To do >> In the records below, which lines include "else"? Copy them.

Provided data >>
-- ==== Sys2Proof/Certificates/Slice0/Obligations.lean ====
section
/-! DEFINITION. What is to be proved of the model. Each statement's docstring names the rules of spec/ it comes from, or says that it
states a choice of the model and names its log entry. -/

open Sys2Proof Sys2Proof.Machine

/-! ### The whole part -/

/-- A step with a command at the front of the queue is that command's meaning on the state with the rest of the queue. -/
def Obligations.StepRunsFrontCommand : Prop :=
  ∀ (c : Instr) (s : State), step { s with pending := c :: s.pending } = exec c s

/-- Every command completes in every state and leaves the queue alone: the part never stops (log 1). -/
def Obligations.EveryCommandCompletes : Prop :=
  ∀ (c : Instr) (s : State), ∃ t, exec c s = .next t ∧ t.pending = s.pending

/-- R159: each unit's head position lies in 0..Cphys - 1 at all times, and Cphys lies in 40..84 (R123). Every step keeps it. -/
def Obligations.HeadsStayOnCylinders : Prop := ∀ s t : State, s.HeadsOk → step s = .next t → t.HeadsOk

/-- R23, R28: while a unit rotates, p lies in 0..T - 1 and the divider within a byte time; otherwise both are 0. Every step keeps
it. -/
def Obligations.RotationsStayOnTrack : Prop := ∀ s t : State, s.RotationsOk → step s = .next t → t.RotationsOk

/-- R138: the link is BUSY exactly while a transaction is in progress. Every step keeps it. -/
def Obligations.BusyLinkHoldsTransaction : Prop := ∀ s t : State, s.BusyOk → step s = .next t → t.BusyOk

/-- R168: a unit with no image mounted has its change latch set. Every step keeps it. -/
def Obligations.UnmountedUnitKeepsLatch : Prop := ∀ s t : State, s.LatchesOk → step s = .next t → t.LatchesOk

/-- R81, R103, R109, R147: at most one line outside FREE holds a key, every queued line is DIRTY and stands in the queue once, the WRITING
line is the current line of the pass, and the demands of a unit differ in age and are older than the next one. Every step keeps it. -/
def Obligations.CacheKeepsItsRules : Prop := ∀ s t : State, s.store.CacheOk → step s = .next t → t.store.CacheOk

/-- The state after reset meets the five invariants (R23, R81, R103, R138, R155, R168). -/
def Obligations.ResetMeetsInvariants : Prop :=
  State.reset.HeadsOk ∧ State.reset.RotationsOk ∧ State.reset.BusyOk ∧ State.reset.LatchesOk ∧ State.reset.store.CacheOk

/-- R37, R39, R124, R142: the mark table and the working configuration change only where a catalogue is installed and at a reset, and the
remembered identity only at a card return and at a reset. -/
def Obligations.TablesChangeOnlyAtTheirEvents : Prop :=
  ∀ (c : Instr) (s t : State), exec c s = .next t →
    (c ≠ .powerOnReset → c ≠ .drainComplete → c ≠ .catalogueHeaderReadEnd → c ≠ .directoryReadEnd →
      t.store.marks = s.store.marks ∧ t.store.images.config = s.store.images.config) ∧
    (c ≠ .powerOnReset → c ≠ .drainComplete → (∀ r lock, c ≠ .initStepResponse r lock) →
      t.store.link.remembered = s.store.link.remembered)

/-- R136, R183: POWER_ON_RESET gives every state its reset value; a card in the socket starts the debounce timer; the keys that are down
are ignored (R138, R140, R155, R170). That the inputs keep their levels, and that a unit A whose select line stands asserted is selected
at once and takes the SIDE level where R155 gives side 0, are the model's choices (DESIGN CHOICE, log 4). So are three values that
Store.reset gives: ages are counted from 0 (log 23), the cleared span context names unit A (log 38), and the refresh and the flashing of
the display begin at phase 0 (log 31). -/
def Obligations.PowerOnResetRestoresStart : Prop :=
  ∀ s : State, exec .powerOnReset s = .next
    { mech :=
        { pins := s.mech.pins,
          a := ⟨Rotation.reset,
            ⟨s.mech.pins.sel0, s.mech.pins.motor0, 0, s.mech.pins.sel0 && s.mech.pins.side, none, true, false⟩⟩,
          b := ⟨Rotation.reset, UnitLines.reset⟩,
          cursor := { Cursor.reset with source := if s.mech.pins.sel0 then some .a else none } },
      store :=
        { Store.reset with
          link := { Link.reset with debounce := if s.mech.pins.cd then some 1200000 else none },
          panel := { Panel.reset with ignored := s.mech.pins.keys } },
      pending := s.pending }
==
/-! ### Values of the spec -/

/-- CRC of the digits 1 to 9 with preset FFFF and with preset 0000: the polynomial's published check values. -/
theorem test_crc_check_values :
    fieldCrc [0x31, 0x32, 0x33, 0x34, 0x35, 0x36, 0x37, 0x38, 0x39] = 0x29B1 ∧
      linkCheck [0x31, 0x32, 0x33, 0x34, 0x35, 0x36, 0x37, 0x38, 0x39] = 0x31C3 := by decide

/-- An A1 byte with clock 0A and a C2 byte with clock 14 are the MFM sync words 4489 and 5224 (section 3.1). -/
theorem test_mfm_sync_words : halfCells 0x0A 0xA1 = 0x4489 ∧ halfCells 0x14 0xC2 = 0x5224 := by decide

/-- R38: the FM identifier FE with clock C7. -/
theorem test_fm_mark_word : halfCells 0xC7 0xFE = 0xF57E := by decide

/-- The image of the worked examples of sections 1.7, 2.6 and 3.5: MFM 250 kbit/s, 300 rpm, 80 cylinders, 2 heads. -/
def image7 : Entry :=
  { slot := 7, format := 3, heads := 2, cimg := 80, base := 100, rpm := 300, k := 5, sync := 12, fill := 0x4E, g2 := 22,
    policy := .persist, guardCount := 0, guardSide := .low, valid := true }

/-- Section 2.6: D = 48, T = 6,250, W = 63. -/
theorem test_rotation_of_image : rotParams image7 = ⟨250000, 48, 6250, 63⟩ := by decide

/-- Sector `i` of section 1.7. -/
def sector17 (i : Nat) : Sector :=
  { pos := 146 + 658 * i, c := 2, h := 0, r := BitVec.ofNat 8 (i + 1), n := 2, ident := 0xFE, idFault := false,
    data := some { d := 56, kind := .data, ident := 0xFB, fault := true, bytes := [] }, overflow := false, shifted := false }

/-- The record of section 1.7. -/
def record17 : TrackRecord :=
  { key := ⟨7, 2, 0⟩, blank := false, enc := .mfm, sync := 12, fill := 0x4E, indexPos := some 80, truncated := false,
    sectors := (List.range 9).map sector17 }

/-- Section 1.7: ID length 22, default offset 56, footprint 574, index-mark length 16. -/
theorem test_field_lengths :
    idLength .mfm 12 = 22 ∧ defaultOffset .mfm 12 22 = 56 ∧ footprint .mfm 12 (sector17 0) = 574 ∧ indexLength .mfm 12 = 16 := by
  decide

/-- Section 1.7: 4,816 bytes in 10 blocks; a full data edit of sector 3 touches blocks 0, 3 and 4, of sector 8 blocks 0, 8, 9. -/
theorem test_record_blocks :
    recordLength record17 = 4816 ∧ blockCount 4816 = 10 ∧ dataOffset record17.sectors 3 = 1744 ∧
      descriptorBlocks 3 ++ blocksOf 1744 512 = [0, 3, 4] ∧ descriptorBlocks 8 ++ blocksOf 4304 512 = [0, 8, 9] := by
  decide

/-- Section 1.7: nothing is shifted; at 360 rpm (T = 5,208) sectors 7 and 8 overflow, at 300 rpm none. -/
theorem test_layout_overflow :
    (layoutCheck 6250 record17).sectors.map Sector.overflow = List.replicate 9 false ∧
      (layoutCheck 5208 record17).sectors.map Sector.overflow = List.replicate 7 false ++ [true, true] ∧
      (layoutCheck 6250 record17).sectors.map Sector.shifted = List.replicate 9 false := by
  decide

The answer >>
          cursor := { Cursor.reset with source := if s.mech.pins.sel0 then some .a else none } },
          link := { Link.reset with debounce := if s.mech.pins.cd then some 1200000 else none },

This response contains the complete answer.